Given information:

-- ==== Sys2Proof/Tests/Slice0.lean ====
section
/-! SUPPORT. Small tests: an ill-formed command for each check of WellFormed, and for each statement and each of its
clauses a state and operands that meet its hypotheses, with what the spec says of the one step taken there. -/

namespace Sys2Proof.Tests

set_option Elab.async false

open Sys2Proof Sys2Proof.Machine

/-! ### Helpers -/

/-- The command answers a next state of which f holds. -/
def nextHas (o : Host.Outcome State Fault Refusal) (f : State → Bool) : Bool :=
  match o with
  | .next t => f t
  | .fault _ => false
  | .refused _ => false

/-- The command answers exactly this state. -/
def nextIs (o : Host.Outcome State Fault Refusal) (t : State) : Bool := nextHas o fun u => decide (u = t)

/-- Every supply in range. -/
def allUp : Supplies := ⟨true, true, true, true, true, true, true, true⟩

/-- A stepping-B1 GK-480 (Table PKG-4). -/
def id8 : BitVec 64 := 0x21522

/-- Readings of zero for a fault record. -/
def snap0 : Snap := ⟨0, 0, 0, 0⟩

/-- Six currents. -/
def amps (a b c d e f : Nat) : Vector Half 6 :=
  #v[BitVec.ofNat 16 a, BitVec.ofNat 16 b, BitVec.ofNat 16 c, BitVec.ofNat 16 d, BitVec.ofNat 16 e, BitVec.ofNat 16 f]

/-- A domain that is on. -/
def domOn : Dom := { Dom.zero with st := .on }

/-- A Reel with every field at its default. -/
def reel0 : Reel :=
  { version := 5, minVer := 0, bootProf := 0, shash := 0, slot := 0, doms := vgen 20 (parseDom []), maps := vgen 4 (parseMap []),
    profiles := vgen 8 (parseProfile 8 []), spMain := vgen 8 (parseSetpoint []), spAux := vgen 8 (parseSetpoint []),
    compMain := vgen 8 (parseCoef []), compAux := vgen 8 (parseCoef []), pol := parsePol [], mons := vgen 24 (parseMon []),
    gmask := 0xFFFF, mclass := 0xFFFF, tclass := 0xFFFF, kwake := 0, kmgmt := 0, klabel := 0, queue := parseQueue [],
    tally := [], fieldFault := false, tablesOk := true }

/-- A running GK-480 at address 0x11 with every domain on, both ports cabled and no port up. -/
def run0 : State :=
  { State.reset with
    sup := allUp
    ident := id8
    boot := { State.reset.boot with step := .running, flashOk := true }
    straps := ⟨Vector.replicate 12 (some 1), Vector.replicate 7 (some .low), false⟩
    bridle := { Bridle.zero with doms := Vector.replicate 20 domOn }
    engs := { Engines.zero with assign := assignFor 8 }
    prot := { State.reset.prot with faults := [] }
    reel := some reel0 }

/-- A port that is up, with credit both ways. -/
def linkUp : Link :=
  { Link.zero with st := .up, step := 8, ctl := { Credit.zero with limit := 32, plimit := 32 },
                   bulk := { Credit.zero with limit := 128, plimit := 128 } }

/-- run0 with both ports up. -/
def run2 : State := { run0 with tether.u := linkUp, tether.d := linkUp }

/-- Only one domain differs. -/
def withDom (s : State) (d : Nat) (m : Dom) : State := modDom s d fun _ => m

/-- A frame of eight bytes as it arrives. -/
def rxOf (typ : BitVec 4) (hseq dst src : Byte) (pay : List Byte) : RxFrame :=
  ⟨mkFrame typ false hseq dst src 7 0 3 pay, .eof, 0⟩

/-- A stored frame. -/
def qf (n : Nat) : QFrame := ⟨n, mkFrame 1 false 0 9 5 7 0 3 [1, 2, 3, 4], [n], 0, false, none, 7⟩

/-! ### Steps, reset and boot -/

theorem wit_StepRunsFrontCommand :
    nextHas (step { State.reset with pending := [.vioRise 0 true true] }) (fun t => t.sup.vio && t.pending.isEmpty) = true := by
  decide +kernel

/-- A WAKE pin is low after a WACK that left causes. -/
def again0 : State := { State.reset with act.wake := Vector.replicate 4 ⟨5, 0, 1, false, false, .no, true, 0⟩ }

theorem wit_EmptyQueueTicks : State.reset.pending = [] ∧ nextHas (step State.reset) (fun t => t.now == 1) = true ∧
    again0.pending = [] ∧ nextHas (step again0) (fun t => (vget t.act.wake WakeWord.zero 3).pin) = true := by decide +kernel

--

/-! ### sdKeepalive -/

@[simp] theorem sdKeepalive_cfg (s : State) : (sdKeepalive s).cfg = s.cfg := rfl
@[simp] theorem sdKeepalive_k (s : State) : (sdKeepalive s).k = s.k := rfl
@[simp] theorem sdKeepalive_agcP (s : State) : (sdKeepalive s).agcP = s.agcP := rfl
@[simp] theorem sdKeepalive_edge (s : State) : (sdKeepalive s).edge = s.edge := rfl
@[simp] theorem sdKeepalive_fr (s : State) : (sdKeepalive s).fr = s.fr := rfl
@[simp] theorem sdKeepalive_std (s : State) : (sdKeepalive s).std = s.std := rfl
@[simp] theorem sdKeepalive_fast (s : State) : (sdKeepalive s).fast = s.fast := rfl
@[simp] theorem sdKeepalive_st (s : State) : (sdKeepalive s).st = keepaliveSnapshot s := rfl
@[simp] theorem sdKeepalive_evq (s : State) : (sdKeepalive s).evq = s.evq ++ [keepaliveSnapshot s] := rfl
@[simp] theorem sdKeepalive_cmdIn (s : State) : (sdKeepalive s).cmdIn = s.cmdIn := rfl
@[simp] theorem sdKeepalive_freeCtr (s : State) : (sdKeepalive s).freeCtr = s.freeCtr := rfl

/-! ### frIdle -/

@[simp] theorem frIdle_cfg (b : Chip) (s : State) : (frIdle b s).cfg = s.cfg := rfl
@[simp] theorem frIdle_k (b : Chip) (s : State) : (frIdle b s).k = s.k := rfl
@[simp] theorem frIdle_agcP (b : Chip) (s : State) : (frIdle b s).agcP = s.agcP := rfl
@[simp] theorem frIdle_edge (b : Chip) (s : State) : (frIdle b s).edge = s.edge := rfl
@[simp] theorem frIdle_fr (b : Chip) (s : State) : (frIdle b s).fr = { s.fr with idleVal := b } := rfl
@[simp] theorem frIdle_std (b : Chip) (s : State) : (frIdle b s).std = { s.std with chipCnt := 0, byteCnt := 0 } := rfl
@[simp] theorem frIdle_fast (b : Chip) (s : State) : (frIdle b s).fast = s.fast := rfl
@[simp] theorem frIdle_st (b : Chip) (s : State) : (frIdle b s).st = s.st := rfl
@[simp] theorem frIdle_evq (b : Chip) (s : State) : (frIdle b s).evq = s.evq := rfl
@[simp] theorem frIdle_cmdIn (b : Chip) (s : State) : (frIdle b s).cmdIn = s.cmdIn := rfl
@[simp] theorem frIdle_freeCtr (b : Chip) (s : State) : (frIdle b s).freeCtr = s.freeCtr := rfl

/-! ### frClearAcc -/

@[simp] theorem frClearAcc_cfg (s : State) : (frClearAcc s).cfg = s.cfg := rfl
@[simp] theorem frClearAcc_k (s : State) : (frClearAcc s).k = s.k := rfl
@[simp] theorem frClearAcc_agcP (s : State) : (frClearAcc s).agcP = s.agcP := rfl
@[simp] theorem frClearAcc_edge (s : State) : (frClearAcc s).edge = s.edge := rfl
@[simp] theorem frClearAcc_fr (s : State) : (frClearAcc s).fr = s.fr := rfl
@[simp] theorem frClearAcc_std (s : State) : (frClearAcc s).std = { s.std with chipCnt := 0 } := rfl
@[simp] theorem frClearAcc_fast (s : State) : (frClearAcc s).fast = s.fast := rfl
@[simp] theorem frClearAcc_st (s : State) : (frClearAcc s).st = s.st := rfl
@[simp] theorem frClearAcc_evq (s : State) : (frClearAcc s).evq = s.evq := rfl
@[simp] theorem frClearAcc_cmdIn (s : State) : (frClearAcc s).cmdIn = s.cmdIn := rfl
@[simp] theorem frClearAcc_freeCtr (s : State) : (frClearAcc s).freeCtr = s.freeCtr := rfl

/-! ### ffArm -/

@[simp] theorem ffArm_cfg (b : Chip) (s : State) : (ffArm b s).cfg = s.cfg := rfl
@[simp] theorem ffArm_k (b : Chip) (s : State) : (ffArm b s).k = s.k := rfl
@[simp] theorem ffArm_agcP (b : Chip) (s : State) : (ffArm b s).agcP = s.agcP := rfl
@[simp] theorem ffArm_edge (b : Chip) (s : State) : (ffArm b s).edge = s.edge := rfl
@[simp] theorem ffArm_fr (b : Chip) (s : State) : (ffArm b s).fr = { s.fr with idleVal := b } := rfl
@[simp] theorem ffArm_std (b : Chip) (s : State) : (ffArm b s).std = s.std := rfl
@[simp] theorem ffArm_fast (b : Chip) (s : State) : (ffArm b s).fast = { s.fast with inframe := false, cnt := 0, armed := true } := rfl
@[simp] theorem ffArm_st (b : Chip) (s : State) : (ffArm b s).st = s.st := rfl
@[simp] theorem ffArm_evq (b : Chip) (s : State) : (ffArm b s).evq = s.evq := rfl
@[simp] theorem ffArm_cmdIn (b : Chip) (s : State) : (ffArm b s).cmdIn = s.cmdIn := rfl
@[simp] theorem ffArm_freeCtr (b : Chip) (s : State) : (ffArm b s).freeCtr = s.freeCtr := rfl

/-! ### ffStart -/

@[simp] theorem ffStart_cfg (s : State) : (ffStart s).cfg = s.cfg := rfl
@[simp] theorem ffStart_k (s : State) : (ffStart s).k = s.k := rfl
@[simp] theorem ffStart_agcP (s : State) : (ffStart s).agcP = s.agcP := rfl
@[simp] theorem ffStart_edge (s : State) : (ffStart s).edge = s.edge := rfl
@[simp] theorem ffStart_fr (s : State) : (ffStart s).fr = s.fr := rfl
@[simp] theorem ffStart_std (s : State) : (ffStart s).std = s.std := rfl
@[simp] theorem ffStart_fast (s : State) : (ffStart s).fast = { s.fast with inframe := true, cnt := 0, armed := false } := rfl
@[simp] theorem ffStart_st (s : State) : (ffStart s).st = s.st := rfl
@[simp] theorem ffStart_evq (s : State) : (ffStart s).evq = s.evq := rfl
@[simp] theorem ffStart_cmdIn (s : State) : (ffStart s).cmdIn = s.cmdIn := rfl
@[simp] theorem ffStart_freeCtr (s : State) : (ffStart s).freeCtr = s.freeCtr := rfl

* * *

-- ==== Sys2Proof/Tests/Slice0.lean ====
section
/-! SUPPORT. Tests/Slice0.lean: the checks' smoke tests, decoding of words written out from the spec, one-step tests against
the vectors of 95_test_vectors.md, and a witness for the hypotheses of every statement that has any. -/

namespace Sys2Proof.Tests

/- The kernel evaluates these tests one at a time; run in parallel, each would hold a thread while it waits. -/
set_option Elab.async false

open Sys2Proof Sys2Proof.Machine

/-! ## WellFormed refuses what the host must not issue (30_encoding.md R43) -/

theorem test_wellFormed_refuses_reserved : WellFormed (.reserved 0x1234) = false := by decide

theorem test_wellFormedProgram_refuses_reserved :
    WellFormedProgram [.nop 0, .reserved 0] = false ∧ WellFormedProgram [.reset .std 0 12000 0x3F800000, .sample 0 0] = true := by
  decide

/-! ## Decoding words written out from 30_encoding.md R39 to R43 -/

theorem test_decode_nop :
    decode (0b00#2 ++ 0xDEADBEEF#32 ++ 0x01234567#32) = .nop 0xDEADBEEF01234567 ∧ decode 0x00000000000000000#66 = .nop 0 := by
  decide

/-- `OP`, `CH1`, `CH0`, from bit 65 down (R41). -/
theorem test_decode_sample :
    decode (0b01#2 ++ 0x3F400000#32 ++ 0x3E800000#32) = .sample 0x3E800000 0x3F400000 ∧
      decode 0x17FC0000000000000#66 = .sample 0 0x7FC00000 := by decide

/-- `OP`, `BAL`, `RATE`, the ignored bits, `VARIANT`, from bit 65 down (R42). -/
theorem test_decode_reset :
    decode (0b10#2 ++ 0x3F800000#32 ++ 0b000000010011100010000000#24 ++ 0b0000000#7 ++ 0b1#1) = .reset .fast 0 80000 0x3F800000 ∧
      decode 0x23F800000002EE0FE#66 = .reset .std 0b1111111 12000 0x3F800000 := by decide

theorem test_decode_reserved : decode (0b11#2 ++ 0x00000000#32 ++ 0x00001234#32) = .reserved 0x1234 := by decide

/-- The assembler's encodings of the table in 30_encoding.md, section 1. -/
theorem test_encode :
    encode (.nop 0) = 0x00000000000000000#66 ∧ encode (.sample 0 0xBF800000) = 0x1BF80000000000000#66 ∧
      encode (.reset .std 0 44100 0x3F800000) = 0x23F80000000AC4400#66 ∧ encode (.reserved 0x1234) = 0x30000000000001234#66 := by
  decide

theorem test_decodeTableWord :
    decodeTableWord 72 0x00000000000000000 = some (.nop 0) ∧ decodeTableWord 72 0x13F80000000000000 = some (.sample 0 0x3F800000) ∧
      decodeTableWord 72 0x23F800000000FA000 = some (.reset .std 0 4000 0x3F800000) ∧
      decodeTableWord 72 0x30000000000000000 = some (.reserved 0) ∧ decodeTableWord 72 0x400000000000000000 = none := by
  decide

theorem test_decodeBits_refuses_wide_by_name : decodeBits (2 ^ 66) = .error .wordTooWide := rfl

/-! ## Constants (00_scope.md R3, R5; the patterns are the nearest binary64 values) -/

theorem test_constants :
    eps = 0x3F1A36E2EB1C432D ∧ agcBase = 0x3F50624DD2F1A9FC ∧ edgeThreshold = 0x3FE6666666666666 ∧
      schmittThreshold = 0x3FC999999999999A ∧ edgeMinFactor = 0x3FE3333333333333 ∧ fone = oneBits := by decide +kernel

Task goal:
Using the entries above, extract exactly the span from the line with "theorem frIdle_fr (b" to the line with "theorem frIdle_std (b", both lines included; leave out everything else.

Exercise answer:
@[simp] theorem frIdle_fr (b : Chip) (s : State) : (frIdle b s).fr = { s.fr with idleVal := b } := rfl
@[simp] theorem frIdle_std (b : Chip) (s : State) : (frIdle b s).std = { s.std with chipCnt := 0, byteCnt := 0 } := rfl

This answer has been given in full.